EXERCISE REQUIREMENTS: Starting with the first line of the records, write out each line exactly until you have included the line containing "(∀ dev reg s, (dev".
= Beginning of Section =
/-- R129: BUILD.WM.IMP, whose frame is that of BUILD.WM with count WCOUNT. -/
def Obligations.BuildWmImpTakesItsCountFromTheList : Prop :=
  (∀ dev reg s values, dev ≤ 247 → SuppliesValues s values → 1 ≤ values.length → values.length ≤ 127 →
    ∃ t, exec (.buildWmImp dev reg) s = .next t ∧ Built (listBody dev reg values) s t ∧
      t.olen.toNat = 9 + 2 * values.length) ∧
  (∀ dev reg s, (dev > 247 ∨ s.wcount = 0 ∨ s.wcount > 127) → exec (.buildWmImp dev reg) s = .next (buildFailed s)) ∧
  (∀ dev reg s i, dev ≤ 247 → s.wcount ≤ 127 → FirstUnwritten s .wdata s.wcount.toNat i →
    exec (.buildWmImp dev reg) s = .fault (.unwrittenRead .wdata i)) ∧
  (∀ dev reg s, exec (.buildWmImp dev reg) s = exec (.buildWm dev reg (s.wcount.setWidth 16)) s) ∧
  WordsRun (fun w => w.extractLsb 7 0 = 0x10 ∧ w.extractLsb 15 8 = 0x10 ∧ w.getLsbD 24 = false)
    (fun w => w.extractLsb 63 48 ≠ 0 ∨ w.extractLsb 31 25 ≠ 0)
    (fun w => .buildWmImp (w.extractLsb 23 16) (w.extractLsb 47 32)) buildFailed

/-- R124: a BUILD that reports InvalidCommand has exactly its failure effects, whatever the cause. -/
def Obligations.FailedBuildLeavesNoFrame : Prop :=
  ∀ (w : Word) (s t : State), w.extractLsb 7 0 = 0x10 → command w s = .next t → t.status = 0x0107 →
    t = { s with cmd := w, status := 0x0107, olen := 0, mem := { s.mem with obuf := [] } }

/-- R133: the only outcomes of a BUILD are FRAME, InvalidCommand, or a model fault. -/
def Obligations.BuildReportsFrameOrInvalidCommandOnly : Prop :=
  ∀ (w : Word) (s : State), w.extractLsb 7 0 = 0x10 →
    (∃ t, command w s = .next t ∧ (t.status = 0x0002 ∨ t.status = 0x0107)) ∨
      ∃ i, command w s = .fault (.unwrittenRead .wdata i)

/-- R132: the frame invariants of every successful BUILD, read from the command word and OBUF. -/
def Obligations.SuccessfulBuildLeavesAWellFormedFrame : Prop :=
  ∀ (w : Word) (s t : State), w.extractLsb 7 0 = 0x10 → command w s = .next t → t.status = 0x0002 →
    ∃ f, HoldsFrame t f ∧ f[0]? = some (w.extractLsb 23 16) ∧ f[1]? = some (w.extractLsb 15 8) ∧
      f[2]? = some (w.extractLsb 47 40) ∧ f[3]? = some (w.extractLsb 39 32) ∧
      (w.extractLsb 15 8 ≠ 0x10 → f.length = 8) ∧
      (w.extractLsb 15 8 = 0x10 → f.length = 9 + 2 * s.wcount.toNat ∧ f[4]? = some 0 ∧ f[5]? = some s.wcount ∧
        f[6]? = some (2 * s.wcount) ∧ s.wcount.toNat ≤ 127) ∧
      f = frameOf (f.take (f.length - 2)) ∧ crc16 f = 0 ∧ t.crc = crc16 (f.take (f.length - 2))

/-! ## The response parser -/

/-- R150, R151: PARSE.RD. A response with any address and any ByteCount gives the values between the ByteCount and the
CRC; an odd field gives InvalidResponse, with the CRC that was computed. The values never overflow RVAL. -/
def Obligations.ParseRdDecodesTheValues : Prop :=
  ParseChecks .parseRd 0x03 ∧
  (∀ s addr byteCount values, HoldsInput s (frameOf ([addr, 0x03, byteCount] ++ valueBytes values)) →
    ∃ t, exec .parseRd s = .next t ∧
      Parsed 0x0004 (crc16 ([addr, 0x03, byteCount] ++ valueBytes values)) values s t) ∧
  (∀ s addr byteCount field, field.length % 2 = 1 → HoldsInput s (frameOf ([addr, 0x03, byteCount] ++ field)) →
    exec .parseRd s = .next (parseFailed 0x0207 (crc16 ([addr, 0x03, byteCount] ++ field)) s)) ∧
  (∀ s t, exec .parseRd s = .next t → t.status = 0x0004 → t.rcount.toNat = (s.ilen.toNat - 5) / 2 ∧
    (s.ilen.toNat ≤ s.cfg.ibufCap → t.rcount.toNat ≤ s.cfg.rvalCap)) ∧
  WordsRun (fun w => w.extractLsb 7 0 = 0x20 ∧ w.extractLsb 15 8 = 0x03) (fun w => w.extractLsb 63 16 ≠ 0)
    (fun _ => .parseRd) (fun s => parseFailed 0x0107 s.crc s)

/-- R150, R152: PARSE.WS accepts every frame of function code 0x06 with a good CRC, whatever its other bytes. -/
def Obligations.ParseWsAcceptsTheEcho : Prop :=
  ParseChecks .parseWs 0x06 ∧
  (∀ s addr rest, 1 ≤ rest.length → HoldsInput s (frameOf ([addr, 0x06] ++ rest)) →
    ∃ t, exec .parseWs s = .next t ∧ Parsed 0x0003 (crc16 ([addr, 0x06] ++ rest)) [] s t) ∧
  WordsRun (fun w => w.extractLsb 7 0 = 0x20 ∧ w.extractLsb 15 8 = 0x06) (fun w => w.extractLsb 63 16 ≠ 0)
    (fun _ => .parseWs) (fun s => parseFailed 0x0107 s.crc s)

/-- R150, R153: PARSE.WM accepts every frame of function code 0x10 with a good CRC, whatever its other bytes. -/
def Obligations.ParseWmAcceptsTheEcho : Prop :=
  ParseChecks .parseWm 0x10 ∧
  (∀ s addr rest, 1 ≤ rest.length → HoldsInput s (frameOf ([addr, 0x10] ++ rest)) →
    ∃ t, exec .parseWm s = .next t ∧ Parsed 0x0003 (crc16 ([addr, 0x10] ++ rest)) [] s t) ∧
  WordsRun (fun w => w.extractLsb 7 0 = 0x20 ∧ w.extractLsb 15 8 = 0x10) (fun w => w.extractLsb 63 16 ≠ 0)
    (fun _ => .parseWm) (fun s => parseFailed 0x0107 s.crc s)

/-- R156: a PARSE that raises any error leaves RCOUNT = 0, no value in RVAL and the error's STATUS, and writes CRC if and
only if check 3 was reached; nothing else changes. -/
def Obligations.FailedParseLeavesNoValues : Prop :=
  ∀ (w : Word) (s t : State), w.extractLsb 7 0 = 0x20 → command w s = .next t →
    (t.status = 0x0107 ∨ t.status = 0x0207 ∨ t.status = 0x0307) →
    t = parseFailed t.status t.crc { s with cmd := w } ∧
    (t.status = 0x0107 ∨ s.ilen.toNat < 5 ∨ s.mem.read .ibuf 1 ≠ some (.bits8 (w.extractLsb 15 8)) → t.crc = s.crc) ∧
    (t.status ≠ 0x0107 → 5 ≤ s.ilen.toNat → s.mem.read .ibuf 1 = some (.bits8 (w.extractLsb 15 8)) →
      ∃ bytes, HoldsInput s bytes ∧ t.crc = crc16 (bytes.take (bytes.length - 2)))

/-- R158 (a): the echo of a frame built by BUILD.WS, BUILD.WM or BUILD.WM.IMP is accepted by its PARSE. (b): a
device-formed response gives its values back. (c): the echo of a read request gives InvalidResponse. -/
def Obligations.BuiltFramesRoundTripThroughParse : Prop :=
  (∀ dev reg value s t u, exec (.buildWs dev reg value) s = .next t → t.status = 0x0002 → u.ilen = t.olen →
    (∀ k, k < t.olen.toNat → u.mem.read .ibuf k = t.mem.read .obuf k) →
    ∃ v, exec .parseWs u = .next v ∧ v.status = 0x0003) ∧
  (∀ i dev reg count s t u, (i = .buildWm dev reg count ∨ i = .buildWmImp dev reg) → exec i s = .next t →
    t.status = 0x0002 → u.ilen = t.olen →
    (∀ k, k < t.olen.toNat → u.mem.read .ibuf k = t.mem.read .obuf k) →
    ∃ v, exec .parseWm u = .next v ∧ v.status = 0x0003) ∧
  (∀ addr values u, HoldsInput u (frameOf ([addr, 0x03, BitVec.ofNat 8 (2 * values.length)] ++ valueBytes values)) →
    ∃ v, exec .parseRd u = .next v ∧ v.status = 0x0004 ∧ HoldsValues v values) ∧
  (∀ i dev reg count s t u, (i = .buildRd dev reg count ∨ i = .buildRdDef dev reg) → exec i s = .next t →
    t.status = 0x0002 → u.ilen = t.olen →
    (∀ k, k < t.olen.toNat → u.mem.read .ibuf k = t.mem.read .obuf k) →
    ∃ v, exec .parseRd u = .next v ∧ v.status = 0x0207)

/-- R159: one corrupted byte of a response that was accepted gives CrcCheckFailed, or InvalidResponse when it is the
function code. -/
def Obligations.OneCorruptedByteIsDetected : Prop :=
  ∀ (i : Instr) (s t s' : State) (k : Nat) (a b : Byte),
    (i = .parseRd ∨ i = .parseWs ∨ i = .parseWm) → exec i s = .next t → (t.status = 0x0004 ∨ t.status = 0x0003) →
    s'.ilen = s.ilen → k < s.ilen.toNat → s.mem.read .ibuf k = some (.bits8 a) → s'.mem.read .ibuf k = some (.bits8 b) →
    a ≠ b → (∀ j, j ≠ k → s'.mem.read .ibuf j = s.mem.read .ibuf j) →
    ∃ t', exec i s' = .next t' ∧ (k ≠ 1 → t'.status = 0x0307) ∧ (k = 1 → t'.status = 0x0207)

/-! ## Priority and STATUS -/

/-- R203: the outcome of every command word in every state is that of the first cause in the rule's order. -/
def Obligations.FirstCauseDecidesTheOutcome : Prop :=
  ∀ (w : Word) (s : State),
    match verdict w s with
    | .fault b i => command w s = .fault (.unwrittenRead b i)
    | .completes v => ∃ t, command w s = .next t ∧ t.status = v
    | .keepsStatus => command w s = .next { s with cmd := w }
= End of Section =
YOUR RESPONSE:
/-- R129: BUILD.WM.IMP, whose frame is that of BUILD.WM with count WCOUNT. -/
def Obligations.BuildWmImpTakesItsCountFromTheList : Prop :=
  (∀ dev reg s values, dev ≤ 247 → SuppliesValues s values → 1 ≤ values.length → values.length ≤ 127 →
    ∃ t, exec (.buildWmImp dev reg) s = .next t ∧ Built (listBody dev reg values) s t ∧
      t.olen.toNat = 9 + 2 * values.length) ∧
  (∀ dev reg s, (dev > 247 ∨ s.wcount = 0 ∨ s.wcount > 127) → exec (.buildWmImp dev reg) s = .next (buildFailed s)) ∧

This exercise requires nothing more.